/-- A store to a device window: CODEN for the hypervisor (R368); any other is discarded (R386). -/
def State.ioWrite (s : State) (w : Who) (phys : Nat) (v : Word) : State :=
  let win := (phys - ioBase) / 65536
  let off := (phys - ioBase) % 65536
  if win < 4 ∧ off < 1024 ∧ off % 256 = 8 ∧ w.mode = 3 then
    let k := tabGet .down s.links (win * 4 + off / 256)
    { s with links := tabPut .down s.links (win * 4 + off / 256) (k.setCoden (v.setWidth 3)) }
  else s

/-! ### Accesses of a thread -/

/-- The request of a plain access of the executing thread. -/
def State.req (s : State) (acc : Access) (width : Nat) : Req := .plain acc width (decide (s.me.mode = 0))

/-- An access of the executing thread as it is issued: the checks of R25; one that the parked instruction has issued before keeps
the translation of its issue (R33). -/
def State.reach (s : State) (r : Req) (va : Word) : Except Stop (Acc × State) :=
  match s.me.kept.find? (fun a => decide (a.va = va)) with
  | some a => pure (a, s)
  | none => do
    let (p, phys, s) ← s.checked s.who .data r va
    pure ({ va := va, page := p, phys := phys, reply := .none }, s.touched s.who p r.acc phys)

/-- A FAR access waits for its reply; a failed tag gives 0x09 (R49, R51). `l` are all accesses that its instruction has issued. -/
def Acc.farGate (a : Acc) (l : List Acc) : Except Stop Unit :=
  if a.page.tgt = 1 then
    match a.reply with
    | .far true => pure ()
    | .far false => throw (.trap 0x09 a.va)
    | _ => throw (.hold (.far a.va a.phys) l)
  else pure ()

/-- A HOST read of `n` bytes waits for its completion (R187). -/
def State.hostGate (s : State) (n : Nat) (a : Acc) (l : List Acc) : Except Stop Unit :=
  if a.page.tgt = 5 then
    match a.reply with
    | .host .success => pure ()
    | .host _ => throw (.trap 0x21 a.va)
    | .timeout => throw (.trap 0x22 a.va)
    | _ => throw (.hold (.host a.va (a.phys - hostBase) (.read n) s.time.toNat) l)
  else pure ()

/-- What an issued access of the executing thread waits for: a tile cache that is being dropped, a refresh window, a FAR reply, and,
of a HOST read, its completion. -/
def State.landed (s : State) (r : Req) (a : Acc) (l : List Acc) : Except Stop Unit := do
  match s.heldBy a.page r a.phys s.curCore with
  | some k => throw (.hold k l)
  | none => pure ()
  a.farGate l
  if r.acc = .read then s.hostGate r.width a l

/-- One access of the executing thread, up to the point at which it is performed; earlier ones of its instruction stay issued. -/
def State.reached (s : State) (r : Req) (va : Word) : Except Stop (Page × Nat × State) := do
  let (a, s) ← s.reach r va
  s.landed r a (a :: s.me.kept.filter (fun b => decide (b.va ≠ va)))
  pure (a.page, a.phys, s)

/-- Whether an access may miss a dirty line that the tile cache still holds under an older set index (R40). -/
def State.staleLine (s : State) (p : Page) (phys : Nat) : Bool :=
  decide (s.recoloured ≠ []) && decide (p.tgt ≤ 1) && !p.shared && s.recoloured.any (fun e => decide (e.1 = s.homeCluster p phys 0))

/-- The bytes an access finds: of HOST memory, of an unstated window word, and where memory may be older than a line still held (R40), a
free value (log entries 3, 49). -/
def State.fetchBytes (s : State) (p : Page) (phys n : Nat) : Nat × State :=
  if p.tgt = 5 ∨ s.staleLine p phys then let r := s.draw; (r.1.toNat % 2 ^ (8 * n), r.2)
  else if p.tgt = 6 then ((s.ioRead phys).toNat % 2 ^ (8 * n), s)
  else (s.peek phys n, s)

/-- mem_read of a thread (R5, R180). -/
def State.threadRead (s : State) (va : Word) (n : Nat) : Except Stop (Nat × State) := do
  let (p, phys, s) ← s.reached (s.req .read n) va
  pure (s.fetchBytes p phys n)

/-- Performs a store at its target, with presence unchanged: a HOST store is a posted write (R187), and a far sector is written once
(R50). -/
def State.putBytes (s : State) (w : Who) (p : Page) (phys : Nat) (n v : Nat) : State :=
  if p.tgt = 5 then s.pcieRequest w.tenant.toNat w.acct none (.hostStore w.tenant.toNat (phys - hostBase) n (word v))
  else if p.tgt = 6 then s.ioWrite w phys (word v)
  else (s.poke phys n v).versioned w.tenant phys

/-- mem_write of a thread (R5, R181). -/
def State.threadWrite (s : State) (va : Word) (n v : Nat) : Except Stop State := do
  let (p, phys, s) ← s.reached (s.req .write n) va
  let s := s.putBytes s.who p phys n v
  pure (if p.tgt = 5 then s.setMe { s.me with hostStores := true } else s)

/-! ### Presence waits (R65, R183) -/

/-- Whether a word's presence suits a waiter. -/
def untilOk (u : Until) (p : Presence) : Bool :=
  match u with
  | .notEmpty => decide (p ≠ .empty)
  | .notFull => decide (p ≠ .full)

/-- Whether a waiter on the word at `phys` could be served now. -/
def State.servable (s : State) (phys : Nat) : Wait → Bool
  | .word a u => decide (a / 8 = phys / 8) && untilOk u (s.presAt a)
  | .words l => l.any (fun a => decide (a / 8 = phys / 8)) && l.all (fun a => decide (s.presAt a ≠ .empty))
  | .input a => decide (a / 8 = phys / 8) && decide (s.presAt a ≠ .empty)
  | .ready a _ _ _ => decide (a / 8 = phys / 8) && decide (s.presAt a ≠ .empty)
  | _ => false

/-- Whether a thread or an engine command whose request reached this word before the `seq`-th waiter waits on it and can be served
now: then this one waits its turn (R65). A thread that is pre-empted waits no longer (R179). -/
def State.queuedBefore (s : State) (seq phys : Nat) : Bool :=
  s.slots.any (fun e => decide (e.2.state = .parked) && !e.2.preempted && decide (e.2.seq < seq) && s.servable phys e.2.wait) ||
  s.cmds.any (fun e => e.2.any (fun c => match c.place with
    | some (a, n) => decide (a / 8 = phys / 8) && decide (n < seq) && decide (s.presAt a ≠ .empty)
    | none => false)) ||
  s.mx.any (fun e => match e.2.running with
    | some t => t.places.any (fun x => decide (x.1 % 2 ^ 60 / 8 = phys / 8) && decide (x.2 < seq) && decide (s.presAt (x.1 % 2 ^ 60) ≠ .empty))
    | none => false)

/-- The executing thread's place among the waiters on a word. -/
def State.myPlace (s : State) : Nat := s.placeFor .none

/-- Waits for a presence state of a word, in the order of arrival. -/
def State.waitWord (s : State) (phys : Nat) (u : Until) : Except Stop Unit :=
  if untilOk u (s.presAt phys) = false ∨ s.queuedBefore s.myPlace phys then throw (.park (.word phys u)) else pure ()

/-! ### Engine contexts of a thread (R16, R18) -/

/-- The home die of an issuer's context (R16): the die of the near page to which FTB translates. The spec names none where FTB
translates to no near page; there it is the thread's own die (DESIGN CHOICE, log entry 14). -/
def State.homeDie (s : State) (w : Who) : Nat :=
  match s.translate w .die .read w.ftb with
  | .ok (p, phys, _) => if p.tgt = 0 then phys / 2 ^ 37 else dieOf w.core
  | .error _ => dieOf w.core

/-- The context of the executing slot; CPSEL is read as the instruction issues (R18), and a frame command goes to the home die (R16). -/
def State.myCtx (s : State) (k : EngKind) : Nat × Nat :=
  let c := engCtx k s.curCore s.curSlot (fld (s.me.csrv 0x013) 0 4)
  if k = .fr then (s.homeDie s.who, c.2) else c

/-! ### Accesses of an engine command (R398) -/

/-- A request of an engine at an address that a program supplies. -/
def Who.req (w : Who) (acc : Access) (width : Nat) : Req := .plain acc width (decide (w.mode = 0))

/-- Key of an issuer of engine commands. -/
def Who.key (w : Who) : Nat := w.core * 16 + w.slot

/-- What holds an engine's access is a refresh window: its cycles are stall cycles of the read (R46, R258). -/
def State.stalls (s : State) (w : Who) (e : Stop) : State :=
  match e with
  | .park (.refresh _ _) => if w.key ∈ s.stalled then s else { s with stalled := w.key :: s.stalled }
  | _ => s

/-- What an engine's read emits and is counted as to the issuer's tenant (R54, R258): a PCIe request, and a number of stall cycles at the far
tier, or at the weight store where a refresh window has stalled it, that no rule gives (R397). -/
def State.engCount (s : State) (w : Who) (p : Page) (phys n : Nat) : State :=
  match p.tgt with
  | 1 => s.countTimed w.acct.toNat 5
  | 4 =>
    if w.key ∈ s.stalled then ({ s with stalled := s.stalled.filter (· ≠ w.key) } : State).countTimed w.acct.toNat 13 else s
  | 5 => s.pcieRequest w.tenant.toNat w.acct none (.hostRequest w.tenant.toNat (phys - hostBase) (.read n))
  | _ => s

/-- The bytes that an engine's read finds. -/
def State.engFetch (s : State) (w : Who) (p : Page) (phys n : Nat) : Nat × State := (s.engCount w p phys n).fetchBytes p phys n

/-- Reads `n` bytes for an engine. -/
def State.engRead (s : State) (w : Who) (u : TlbUnit) (va : Word) (n : Nat) : Except Stop (Nat × State) := do
  let (p, phys, s) ← s.access w u (w.req .read n) va
  pure (s.engFetch w p phys n)

/-- Reads `n` bytes at `va` as 8-byte words, each checked: little-endian, `n` a multiple of 8. -/
def State.engReadWords (s : State) (w : Who) (u : TlbUnit) (va : Word) : Nat → Except Stop (List Word × State)
  | 0 => pure ([], s)
  | n + 1 => do
    let (x, s) ← s.engRead w u va 8
    let (l, s) ← s.engReadWords w u (va + 8) n
    pure (word x :: l, s)

/-- The `n` words at a physical address. -/
def State.fetchWords (s : State) (w : Who) (p : Page) (phys : Nat) : Nat → List Word × State
  | 0 => ([], s)
  | n + 1 =>
    let r := s.engFetch w p phys 8
    let t := r.2.fetchWords w p (phys + 8) n
    (word r.1 :: t.1, t.2)

/-- Reads `n` words at `va` in one access of their size, which is its alignment. -/
def State.engBlock (s : State) (w : Who) (u : TlbUnit) (va : Word) (n : Nat) : Except Stop (List Word × State) := do
  let (p, phys, s) ← s.access w u (w.req .read (8 * n)) va
  pure (s.fetchWords w p phys n)

/-- Reads `n` bytes with no U needed: a context structure (R398). -/
def State.ctxRead (s : State) (w : Who) (u : TlbUnit) (va : Word) (n : Nat) : Except Stop (Nat × State) := do
  let (p, phys, s) ← s.access w u { Req.plain .read n false with align := n } va
  pure (s.engFetch w p phys n)

/-- Writes `n` bytes with no U needed: a context structure (R398). -/
def State.ctxWrite (s : State) (w : Who) (u : TlbUnit) (va : Word) (n v : Nat) : Except Stop State := do
  let (p, phys, s) ← s.access w u (Req.plain .write n false) va
  pure (s.putBytes w p phys n v)

/-- Writes one word of an engine with its data and FULL, or VOID, as one release (R67). A target without presence is 0x18 where the
write `need`s presence (R44); where it does not, the data alone are written (R331, R339, R358). -/
def State.engWord (s : State) (w : Who) (u : TlbUnit) (need : Bool) (va v : Word) (p : Presence) : Except Stop State := do
  let (pg, phys, s) ← s.access w u { w.req .write 8 with pres := need } va
  pure (if hasPres phys then s.pokeWord phys v p else s.putBytes w pg phys 8 v.toNat)

/-- An engine sets a word VOID and leaves its data (R339, R396); where there is no presence nothing changes, or it is 0x18. -/
def State.engVoid (s : State) (w : Who) (u : TlbUnit) (need : Bool) (va : Word) : Except Stop State := do
  let (_, phys, s) ← s.access w u { w.req .write 8 with pres := need } va
  pure (s.setPres phys .void)

/-- VOID into words that an ending command has not written (R396): a declined page, and one that fails its checks, is left. -/
def State.voidWords (s : State) (w : Who) (u : TlbUnit) (declined : List Nat) (va : Word) : Nat → Except Stop State
  | 0 => pure s
  | n + 1 =>
    if va.toNat / 65536 ∈ declined then s.voidWords w u declined (va + 8) n
    else match s.engVoid w u false va with
      | .ok s => s.voidWords w u declined (va + 8) n
      | .error (.trap _ _) => s.voidWords w u declined (va + 8) n
      | .error e => throw e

******************************

### Problem
From the records above, quote only the lines running from the line with "a thread -/" to the line with "p r.acc phys)", both lines included.

### Solution for this exercise
/-! ### Accesses of a thread -/

/-- The request of a plain access of the executing thread. -/
def State.req (s : State) (acc : Access) (width : Nat) : Req := .plain acc width (decide (s.me.mode = 0))

/-- An access of the executing thread as it is issued: the checks of R25; one that the parked instruction has issued before keeps
the translation of its issue (R33). -/
def State.reach (s : State) (r : Req) (va : Word) : Except Stop (Acc × State) :=
  match s.me.kept.find? (fun a => decide (a.va = va)) with
  | some a => pure (a, s)
  | none => do
    let (p, phys, s) ← s.checked s.who .data r va
    pure ({ va := va, page := p, phys := phys, reply := .none }, s.touched s.who p r.acc phys)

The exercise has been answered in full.